#### [What the exercise asks]
From the top of the records below, return each line exactly, ending with the line that contains "their bits. -/".

#### [Provided data]
----

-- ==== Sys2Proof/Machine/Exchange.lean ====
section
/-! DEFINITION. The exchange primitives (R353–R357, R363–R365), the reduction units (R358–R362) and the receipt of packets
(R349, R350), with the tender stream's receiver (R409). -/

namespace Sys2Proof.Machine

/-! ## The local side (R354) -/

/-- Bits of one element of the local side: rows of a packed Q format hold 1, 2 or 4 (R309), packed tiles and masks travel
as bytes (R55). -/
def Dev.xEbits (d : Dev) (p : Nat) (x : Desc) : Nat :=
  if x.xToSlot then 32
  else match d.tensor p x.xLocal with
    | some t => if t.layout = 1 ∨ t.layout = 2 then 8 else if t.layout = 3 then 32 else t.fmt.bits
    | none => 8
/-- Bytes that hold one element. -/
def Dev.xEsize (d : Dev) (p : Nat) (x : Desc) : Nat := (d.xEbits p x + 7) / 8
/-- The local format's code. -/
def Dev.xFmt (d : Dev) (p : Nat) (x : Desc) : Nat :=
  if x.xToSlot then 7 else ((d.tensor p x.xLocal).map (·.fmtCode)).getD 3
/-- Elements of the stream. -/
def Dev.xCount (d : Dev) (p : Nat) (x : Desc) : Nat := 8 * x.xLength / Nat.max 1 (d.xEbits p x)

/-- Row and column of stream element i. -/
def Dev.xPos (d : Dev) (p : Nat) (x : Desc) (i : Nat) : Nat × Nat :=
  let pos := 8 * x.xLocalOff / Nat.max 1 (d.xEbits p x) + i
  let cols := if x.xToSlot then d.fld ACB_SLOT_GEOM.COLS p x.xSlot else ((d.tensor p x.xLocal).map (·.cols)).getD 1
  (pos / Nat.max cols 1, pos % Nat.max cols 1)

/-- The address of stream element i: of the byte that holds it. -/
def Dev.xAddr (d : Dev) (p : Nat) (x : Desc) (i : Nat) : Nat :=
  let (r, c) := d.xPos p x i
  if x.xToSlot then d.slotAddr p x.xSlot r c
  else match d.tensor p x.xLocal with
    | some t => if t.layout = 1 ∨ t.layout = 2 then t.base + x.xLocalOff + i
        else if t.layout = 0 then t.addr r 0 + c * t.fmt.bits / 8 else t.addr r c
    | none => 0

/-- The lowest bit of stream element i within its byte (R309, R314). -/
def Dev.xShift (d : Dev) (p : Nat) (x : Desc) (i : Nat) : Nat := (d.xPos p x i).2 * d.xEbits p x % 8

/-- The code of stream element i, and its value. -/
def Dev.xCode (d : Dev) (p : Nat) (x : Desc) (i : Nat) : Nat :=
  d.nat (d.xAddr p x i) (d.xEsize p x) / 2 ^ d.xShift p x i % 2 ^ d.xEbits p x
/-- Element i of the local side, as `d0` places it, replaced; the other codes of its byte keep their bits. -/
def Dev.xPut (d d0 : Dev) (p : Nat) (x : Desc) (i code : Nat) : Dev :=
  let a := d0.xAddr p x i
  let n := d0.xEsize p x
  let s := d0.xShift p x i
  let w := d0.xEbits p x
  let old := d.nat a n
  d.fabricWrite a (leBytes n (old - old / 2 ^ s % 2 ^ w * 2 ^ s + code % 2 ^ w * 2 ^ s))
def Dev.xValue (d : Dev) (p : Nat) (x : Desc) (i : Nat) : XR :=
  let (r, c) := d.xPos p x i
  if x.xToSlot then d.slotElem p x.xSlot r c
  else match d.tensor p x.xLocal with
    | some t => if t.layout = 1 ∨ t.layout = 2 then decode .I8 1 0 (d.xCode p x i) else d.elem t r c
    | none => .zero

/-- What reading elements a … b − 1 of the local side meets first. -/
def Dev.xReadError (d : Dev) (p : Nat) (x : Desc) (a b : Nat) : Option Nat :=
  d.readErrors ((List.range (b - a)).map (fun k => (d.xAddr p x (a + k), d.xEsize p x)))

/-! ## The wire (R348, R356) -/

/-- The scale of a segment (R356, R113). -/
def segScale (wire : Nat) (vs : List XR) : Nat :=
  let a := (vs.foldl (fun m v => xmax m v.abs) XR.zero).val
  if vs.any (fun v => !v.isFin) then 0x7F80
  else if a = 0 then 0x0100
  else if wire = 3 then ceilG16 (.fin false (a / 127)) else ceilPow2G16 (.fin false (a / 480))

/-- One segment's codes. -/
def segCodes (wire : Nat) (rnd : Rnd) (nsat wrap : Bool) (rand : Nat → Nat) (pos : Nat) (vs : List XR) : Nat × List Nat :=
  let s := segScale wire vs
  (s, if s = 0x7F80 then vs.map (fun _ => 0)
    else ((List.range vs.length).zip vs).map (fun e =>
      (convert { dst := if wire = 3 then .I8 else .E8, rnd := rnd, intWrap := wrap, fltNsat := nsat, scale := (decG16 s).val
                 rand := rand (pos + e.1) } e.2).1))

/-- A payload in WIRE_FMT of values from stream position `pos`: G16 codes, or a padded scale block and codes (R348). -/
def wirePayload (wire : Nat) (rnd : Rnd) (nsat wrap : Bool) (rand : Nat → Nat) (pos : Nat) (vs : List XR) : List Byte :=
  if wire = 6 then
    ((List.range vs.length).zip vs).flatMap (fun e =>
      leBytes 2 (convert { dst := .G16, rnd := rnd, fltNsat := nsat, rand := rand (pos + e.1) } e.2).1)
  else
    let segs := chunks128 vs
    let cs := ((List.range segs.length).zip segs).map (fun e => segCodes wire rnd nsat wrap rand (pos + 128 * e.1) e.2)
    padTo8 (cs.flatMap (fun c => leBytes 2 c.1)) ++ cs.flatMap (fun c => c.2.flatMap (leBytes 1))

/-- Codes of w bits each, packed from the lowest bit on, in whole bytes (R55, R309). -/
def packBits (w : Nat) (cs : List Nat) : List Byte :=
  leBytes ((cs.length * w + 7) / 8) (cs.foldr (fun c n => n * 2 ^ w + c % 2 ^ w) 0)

----

#### [Result of the exercise]
-- ==== Sys2Proof/Machine/Exchange.lean ====
section
/-! DEFINITION. The exchange primitives (R353–R357, R363–R365), the reduction units (R358–R362) and the receipt of packets
(R349, R350), with the tender stream's receiver (R409). -/

namespace Sys2Proof.Machine

/-! ## The local side (R354) -/

/-- Bits of one element of the local side: rows of a packed Q format hold 1, 2 or 4 (R309), packed tiles and masks travel
as bytes (R55). -/
def Dev.xEbits (d : Dev) (p : Nat) (x : Desc) : Nat :=
  if x.xToSlot then 32
  else match d.tensor p x.xLocal with
    | some t => if t.layout = 1 ∨ t.layout = 2 then 8 else if t.layout = 3 then 32 else t.fmt.bits
    | none => 8
/-- Bytes that hold one element. -/
def Dev.xEsize (d : Dev) (p : Nat) (x : Desc) : Nat := (d.xEbits p x + 7) / 8
/-- The local format's code. -/
def Dev.xFmt (d : Dev) (p : Nat) (x : Desc) : Nat :=
  if x.xToSlot then 7 else ((d.tensor p x.xLocal).map (·.fmtCode)).getD 3
/-- Elements of the stream. -/
def Dev.xCount (d : Dev) (p : Nat) (x : Desc) : Nat := 8 * x.xLength / Nat.max 1 (d.xEbits p x)

/-- Row and column of stream element i. -/
def Dev.xPos (d : Dev) (p : Nat) (x : Desc) (i : Nat) : Nat × Nat :=
  let pos := 8 * x.xLocalOff / Nat.max 1 (d.xEbits p x) + i
  let cols := if x.xToSlot then d.fld ACB_SLOT_GEOM.COLS p x.xSlot else ((d.tensor p x.xLocal).map (·.cols)).getD 1
  (pos / Nat.max cols 1, pos % Nat.max cols 1)

/-- The address of stream element i: of the byte that holds it. -/
def Dev.xAddr (d : Dev) (p : Nat) (x : Desc) (i : Nat) : Nat :=
  let (r, c) := d.xPos p x i
  if x.xToSlot then d.slotAddr p x.xSlot r c
  else match d.tensor p x.xLocal with
    | some t => if t.layout = 1 ∨ t.layout = 2 then t.base + x.xLocalOff + i
        else if t.layout = 0 then t.addr r 0 + c * t.fmt.bits / 8 else t.addr r c
    | none => 0

/-- The lowest bit of stream element i within its byte (R309, R314). -/
def Dev.xShift (d : Dev) (p : Nat) (x : Desc) (i : Nat) : Nat := (d.xPos p x i).2 * d.xEbits p x % 8

/-- The code of stream element i, and its value. -/
def Dev.xCode (d : Dev) (p : Nat) (x : Desc) (i : Nat) : Nat :=
  d.nat (d.xAddr p x i) (d.xEsize p x) / 2 ^ d.xShift p x i % 2 ^ d.xEbits p x
/-- Element i of the local side, as `d0` places it, replaced; the other codes of its byte keep their bits. -/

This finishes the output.